— PROBLEM REQUIREMENTS —
From the data below, return the exact lines starting at the line containing "witness that meets them all. -/" and ending at the line containing "theorem test_wf_refuses_sys_0E0 : (Instr.sys", both included, and nothing else.

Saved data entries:
——
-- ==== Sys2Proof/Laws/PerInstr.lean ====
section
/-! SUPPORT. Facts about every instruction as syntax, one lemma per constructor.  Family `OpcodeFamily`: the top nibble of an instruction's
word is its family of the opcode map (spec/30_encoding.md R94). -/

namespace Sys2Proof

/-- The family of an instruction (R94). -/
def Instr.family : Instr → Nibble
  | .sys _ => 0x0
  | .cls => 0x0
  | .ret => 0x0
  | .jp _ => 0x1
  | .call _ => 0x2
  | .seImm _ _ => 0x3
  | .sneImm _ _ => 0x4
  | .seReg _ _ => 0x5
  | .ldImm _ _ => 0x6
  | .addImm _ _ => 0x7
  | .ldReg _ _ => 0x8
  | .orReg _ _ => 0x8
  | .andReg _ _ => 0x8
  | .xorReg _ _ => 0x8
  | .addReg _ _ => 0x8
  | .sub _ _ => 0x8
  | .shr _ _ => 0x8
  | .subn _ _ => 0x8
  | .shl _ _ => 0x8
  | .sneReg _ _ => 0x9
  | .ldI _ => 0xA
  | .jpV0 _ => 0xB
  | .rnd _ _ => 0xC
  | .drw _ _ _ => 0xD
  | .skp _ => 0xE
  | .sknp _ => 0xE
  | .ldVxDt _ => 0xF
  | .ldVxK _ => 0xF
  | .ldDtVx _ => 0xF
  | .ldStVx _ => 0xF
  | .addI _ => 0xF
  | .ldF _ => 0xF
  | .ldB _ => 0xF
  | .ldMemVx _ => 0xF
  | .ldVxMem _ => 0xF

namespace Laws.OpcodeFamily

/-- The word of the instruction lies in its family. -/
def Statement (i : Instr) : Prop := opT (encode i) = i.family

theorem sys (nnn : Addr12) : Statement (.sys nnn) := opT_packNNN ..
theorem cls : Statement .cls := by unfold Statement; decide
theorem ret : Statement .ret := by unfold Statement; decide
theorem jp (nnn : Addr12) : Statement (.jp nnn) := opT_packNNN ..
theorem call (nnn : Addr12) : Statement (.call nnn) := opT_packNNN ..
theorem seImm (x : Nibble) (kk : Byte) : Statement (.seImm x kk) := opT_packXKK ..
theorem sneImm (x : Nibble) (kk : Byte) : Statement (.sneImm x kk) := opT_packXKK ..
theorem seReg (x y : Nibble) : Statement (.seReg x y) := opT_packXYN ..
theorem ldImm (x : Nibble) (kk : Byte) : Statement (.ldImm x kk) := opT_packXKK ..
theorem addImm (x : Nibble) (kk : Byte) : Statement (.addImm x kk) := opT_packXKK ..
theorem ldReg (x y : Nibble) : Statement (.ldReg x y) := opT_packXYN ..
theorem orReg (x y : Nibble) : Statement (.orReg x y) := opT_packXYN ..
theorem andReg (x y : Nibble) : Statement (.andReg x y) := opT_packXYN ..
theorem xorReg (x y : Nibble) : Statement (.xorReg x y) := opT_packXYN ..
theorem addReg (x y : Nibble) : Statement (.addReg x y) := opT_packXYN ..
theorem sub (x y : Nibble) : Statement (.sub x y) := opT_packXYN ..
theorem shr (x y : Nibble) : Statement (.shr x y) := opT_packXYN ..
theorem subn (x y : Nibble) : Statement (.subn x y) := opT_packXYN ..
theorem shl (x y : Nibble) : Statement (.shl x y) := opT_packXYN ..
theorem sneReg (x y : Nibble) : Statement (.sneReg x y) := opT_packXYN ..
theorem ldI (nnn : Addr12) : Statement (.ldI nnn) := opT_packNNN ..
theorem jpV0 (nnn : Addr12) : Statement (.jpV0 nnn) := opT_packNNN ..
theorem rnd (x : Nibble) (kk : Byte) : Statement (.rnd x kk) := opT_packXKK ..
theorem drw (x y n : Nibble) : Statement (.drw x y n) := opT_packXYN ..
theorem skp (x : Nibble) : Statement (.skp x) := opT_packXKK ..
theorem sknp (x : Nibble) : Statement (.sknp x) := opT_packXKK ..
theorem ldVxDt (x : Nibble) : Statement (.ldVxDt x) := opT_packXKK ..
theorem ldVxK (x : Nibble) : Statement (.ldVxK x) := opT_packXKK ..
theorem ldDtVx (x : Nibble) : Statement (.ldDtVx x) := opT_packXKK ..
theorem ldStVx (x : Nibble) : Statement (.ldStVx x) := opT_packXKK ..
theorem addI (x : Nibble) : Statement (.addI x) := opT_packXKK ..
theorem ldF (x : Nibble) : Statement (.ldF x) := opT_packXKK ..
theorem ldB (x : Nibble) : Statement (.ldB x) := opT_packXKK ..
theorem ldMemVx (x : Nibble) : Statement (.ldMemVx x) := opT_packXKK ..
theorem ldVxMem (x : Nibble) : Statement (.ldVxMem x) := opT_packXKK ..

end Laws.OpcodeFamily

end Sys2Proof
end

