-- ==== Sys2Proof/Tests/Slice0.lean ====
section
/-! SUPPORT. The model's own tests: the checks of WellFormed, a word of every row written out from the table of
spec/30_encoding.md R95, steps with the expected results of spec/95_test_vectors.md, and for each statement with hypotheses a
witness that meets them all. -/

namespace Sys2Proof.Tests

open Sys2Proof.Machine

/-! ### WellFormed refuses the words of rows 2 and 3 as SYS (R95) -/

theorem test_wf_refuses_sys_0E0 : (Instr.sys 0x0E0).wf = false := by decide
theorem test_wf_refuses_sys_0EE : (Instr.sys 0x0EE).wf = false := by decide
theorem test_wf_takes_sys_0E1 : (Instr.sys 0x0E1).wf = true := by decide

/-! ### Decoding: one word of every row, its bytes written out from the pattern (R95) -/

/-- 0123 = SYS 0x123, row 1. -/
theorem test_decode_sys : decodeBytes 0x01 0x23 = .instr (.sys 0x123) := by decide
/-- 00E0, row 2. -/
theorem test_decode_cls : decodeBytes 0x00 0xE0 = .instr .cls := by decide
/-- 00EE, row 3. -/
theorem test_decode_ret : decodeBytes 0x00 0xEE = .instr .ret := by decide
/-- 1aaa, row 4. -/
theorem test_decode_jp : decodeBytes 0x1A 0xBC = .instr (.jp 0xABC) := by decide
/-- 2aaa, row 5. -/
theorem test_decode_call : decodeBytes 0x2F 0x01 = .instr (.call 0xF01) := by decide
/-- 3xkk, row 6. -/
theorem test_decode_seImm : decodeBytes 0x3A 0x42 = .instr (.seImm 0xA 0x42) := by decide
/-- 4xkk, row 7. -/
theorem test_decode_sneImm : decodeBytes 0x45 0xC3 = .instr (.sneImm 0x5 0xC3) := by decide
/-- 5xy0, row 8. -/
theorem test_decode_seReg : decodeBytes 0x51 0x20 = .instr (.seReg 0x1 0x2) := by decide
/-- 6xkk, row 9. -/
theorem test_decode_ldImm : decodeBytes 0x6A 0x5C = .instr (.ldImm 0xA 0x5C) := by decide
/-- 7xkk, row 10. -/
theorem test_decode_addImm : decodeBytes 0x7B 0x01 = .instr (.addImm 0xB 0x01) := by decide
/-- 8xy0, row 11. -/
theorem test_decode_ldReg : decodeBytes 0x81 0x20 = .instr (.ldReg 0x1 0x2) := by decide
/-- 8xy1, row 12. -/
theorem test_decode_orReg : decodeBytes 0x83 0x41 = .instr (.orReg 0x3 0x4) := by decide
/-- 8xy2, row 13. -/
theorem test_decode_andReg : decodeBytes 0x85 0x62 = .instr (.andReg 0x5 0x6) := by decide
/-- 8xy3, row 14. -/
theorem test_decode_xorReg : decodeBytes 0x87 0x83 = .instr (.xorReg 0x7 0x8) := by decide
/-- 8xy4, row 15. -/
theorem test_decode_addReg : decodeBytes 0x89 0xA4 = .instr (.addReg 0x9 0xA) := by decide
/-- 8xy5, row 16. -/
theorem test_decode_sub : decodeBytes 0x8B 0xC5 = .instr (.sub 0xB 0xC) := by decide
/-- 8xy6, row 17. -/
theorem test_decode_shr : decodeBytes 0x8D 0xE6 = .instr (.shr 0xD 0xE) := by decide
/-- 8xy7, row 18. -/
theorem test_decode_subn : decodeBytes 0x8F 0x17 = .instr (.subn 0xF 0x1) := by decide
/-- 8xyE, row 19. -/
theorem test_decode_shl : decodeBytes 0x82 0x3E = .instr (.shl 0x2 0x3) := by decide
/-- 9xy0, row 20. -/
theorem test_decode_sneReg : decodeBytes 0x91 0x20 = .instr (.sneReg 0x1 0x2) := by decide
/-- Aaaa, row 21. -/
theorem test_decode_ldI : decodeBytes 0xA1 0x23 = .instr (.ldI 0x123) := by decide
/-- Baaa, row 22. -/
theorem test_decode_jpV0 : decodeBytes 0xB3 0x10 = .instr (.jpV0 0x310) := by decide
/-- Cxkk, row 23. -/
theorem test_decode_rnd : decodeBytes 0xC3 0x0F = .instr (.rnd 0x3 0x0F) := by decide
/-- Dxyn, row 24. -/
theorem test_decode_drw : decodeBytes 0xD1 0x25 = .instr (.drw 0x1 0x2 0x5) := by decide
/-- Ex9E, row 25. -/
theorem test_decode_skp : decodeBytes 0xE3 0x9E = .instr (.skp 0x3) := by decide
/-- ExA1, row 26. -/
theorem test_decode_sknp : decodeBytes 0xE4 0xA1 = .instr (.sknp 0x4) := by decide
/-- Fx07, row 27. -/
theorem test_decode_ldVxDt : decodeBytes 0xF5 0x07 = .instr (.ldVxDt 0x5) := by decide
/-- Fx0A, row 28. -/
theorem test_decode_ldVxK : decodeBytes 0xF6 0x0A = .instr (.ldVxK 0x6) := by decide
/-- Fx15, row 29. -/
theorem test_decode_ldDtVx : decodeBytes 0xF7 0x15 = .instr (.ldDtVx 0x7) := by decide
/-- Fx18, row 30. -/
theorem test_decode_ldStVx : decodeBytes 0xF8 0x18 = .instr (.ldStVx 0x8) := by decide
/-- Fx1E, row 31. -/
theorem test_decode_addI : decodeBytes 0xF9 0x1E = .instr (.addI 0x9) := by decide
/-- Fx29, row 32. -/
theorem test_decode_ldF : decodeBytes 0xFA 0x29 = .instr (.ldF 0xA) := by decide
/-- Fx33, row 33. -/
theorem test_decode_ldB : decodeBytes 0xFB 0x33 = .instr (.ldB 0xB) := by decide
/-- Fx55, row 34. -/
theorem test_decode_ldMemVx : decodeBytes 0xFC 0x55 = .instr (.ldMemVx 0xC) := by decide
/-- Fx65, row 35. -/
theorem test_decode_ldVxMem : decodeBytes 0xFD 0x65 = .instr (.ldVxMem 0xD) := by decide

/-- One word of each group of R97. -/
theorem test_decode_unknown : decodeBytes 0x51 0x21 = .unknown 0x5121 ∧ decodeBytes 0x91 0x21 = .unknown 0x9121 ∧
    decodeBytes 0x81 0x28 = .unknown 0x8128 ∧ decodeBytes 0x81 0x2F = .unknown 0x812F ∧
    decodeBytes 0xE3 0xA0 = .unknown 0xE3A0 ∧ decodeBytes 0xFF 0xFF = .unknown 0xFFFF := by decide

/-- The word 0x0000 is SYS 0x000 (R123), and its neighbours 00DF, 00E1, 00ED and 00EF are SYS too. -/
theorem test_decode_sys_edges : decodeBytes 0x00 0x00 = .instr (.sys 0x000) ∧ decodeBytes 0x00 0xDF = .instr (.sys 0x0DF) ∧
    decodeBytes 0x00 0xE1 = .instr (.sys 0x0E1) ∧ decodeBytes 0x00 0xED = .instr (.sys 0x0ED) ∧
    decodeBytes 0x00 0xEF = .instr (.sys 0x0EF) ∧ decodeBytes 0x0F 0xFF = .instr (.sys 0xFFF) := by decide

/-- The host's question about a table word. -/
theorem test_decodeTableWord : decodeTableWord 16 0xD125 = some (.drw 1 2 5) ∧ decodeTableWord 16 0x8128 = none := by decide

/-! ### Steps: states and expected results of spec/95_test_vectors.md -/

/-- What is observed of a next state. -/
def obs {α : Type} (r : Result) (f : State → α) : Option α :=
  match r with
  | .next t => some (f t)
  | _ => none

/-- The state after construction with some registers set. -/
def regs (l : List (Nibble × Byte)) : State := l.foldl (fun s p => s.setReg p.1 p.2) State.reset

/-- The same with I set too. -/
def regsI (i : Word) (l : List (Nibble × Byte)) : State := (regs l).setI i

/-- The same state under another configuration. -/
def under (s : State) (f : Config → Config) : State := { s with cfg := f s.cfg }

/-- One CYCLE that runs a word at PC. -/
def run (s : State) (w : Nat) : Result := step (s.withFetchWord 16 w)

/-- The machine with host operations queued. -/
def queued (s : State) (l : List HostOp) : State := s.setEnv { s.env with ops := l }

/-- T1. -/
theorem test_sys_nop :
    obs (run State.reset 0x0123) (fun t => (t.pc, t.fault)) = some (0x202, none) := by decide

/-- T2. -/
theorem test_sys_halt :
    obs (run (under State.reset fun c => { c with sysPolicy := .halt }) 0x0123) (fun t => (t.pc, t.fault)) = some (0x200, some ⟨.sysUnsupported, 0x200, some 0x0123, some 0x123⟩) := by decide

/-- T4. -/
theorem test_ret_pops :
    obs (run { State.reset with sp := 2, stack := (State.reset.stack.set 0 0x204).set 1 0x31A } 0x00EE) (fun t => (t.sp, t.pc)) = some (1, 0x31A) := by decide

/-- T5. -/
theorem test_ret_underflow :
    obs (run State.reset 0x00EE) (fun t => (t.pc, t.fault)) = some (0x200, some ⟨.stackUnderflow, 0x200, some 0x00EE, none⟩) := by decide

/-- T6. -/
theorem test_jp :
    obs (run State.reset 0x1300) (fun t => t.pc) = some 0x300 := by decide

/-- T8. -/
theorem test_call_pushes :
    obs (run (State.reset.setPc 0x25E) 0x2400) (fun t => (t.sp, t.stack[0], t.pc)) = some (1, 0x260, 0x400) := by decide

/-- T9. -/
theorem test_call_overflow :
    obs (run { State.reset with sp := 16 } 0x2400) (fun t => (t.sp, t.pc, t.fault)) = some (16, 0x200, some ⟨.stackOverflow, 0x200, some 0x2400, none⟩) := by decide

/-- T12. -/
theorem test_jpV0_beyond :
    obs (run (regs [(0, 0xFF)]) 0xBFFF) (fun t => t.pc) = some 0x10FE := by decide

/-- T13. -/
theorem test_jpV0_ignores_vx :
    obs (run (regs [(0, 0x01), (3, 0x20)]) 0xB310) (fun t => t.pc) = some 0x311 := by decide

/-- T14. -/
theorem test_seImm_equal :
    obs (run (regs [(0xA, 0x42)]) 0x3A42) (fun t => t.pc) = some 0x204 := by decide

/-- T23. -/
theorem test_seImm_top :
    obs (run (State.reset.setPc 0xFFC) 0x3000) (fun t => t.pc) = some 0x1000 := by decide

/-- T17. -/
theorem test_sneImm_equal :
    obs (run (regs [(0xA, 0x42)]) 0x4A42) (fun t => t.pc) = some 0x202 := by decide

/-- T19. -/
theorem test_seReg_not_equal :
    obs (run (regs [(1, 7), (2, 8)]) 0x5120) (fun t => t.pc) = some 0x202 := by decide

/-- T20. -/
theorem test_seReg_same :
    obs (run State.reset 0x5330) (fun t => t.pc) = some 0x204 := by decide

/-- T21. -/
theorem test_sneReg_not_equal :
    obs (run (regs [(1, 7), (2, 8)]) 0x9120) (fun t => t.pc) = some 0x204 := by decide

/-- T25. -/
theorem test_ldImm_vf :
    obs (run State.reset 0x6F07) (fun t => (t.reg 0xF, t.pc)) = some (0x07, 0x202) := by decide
——
— OUTPUT OF THE EXERCISE —
witness that meets them all. -/

namespace Sys2Proof.Tests

open Sys2Proof.Machine

/-! ### WellFormed refuses the words of rows 2 and 3 as SYS (R95) -/

theorem test_wf_refuses_sys_0E0 : (Instr.sys 0x0E0).wf = false := by decide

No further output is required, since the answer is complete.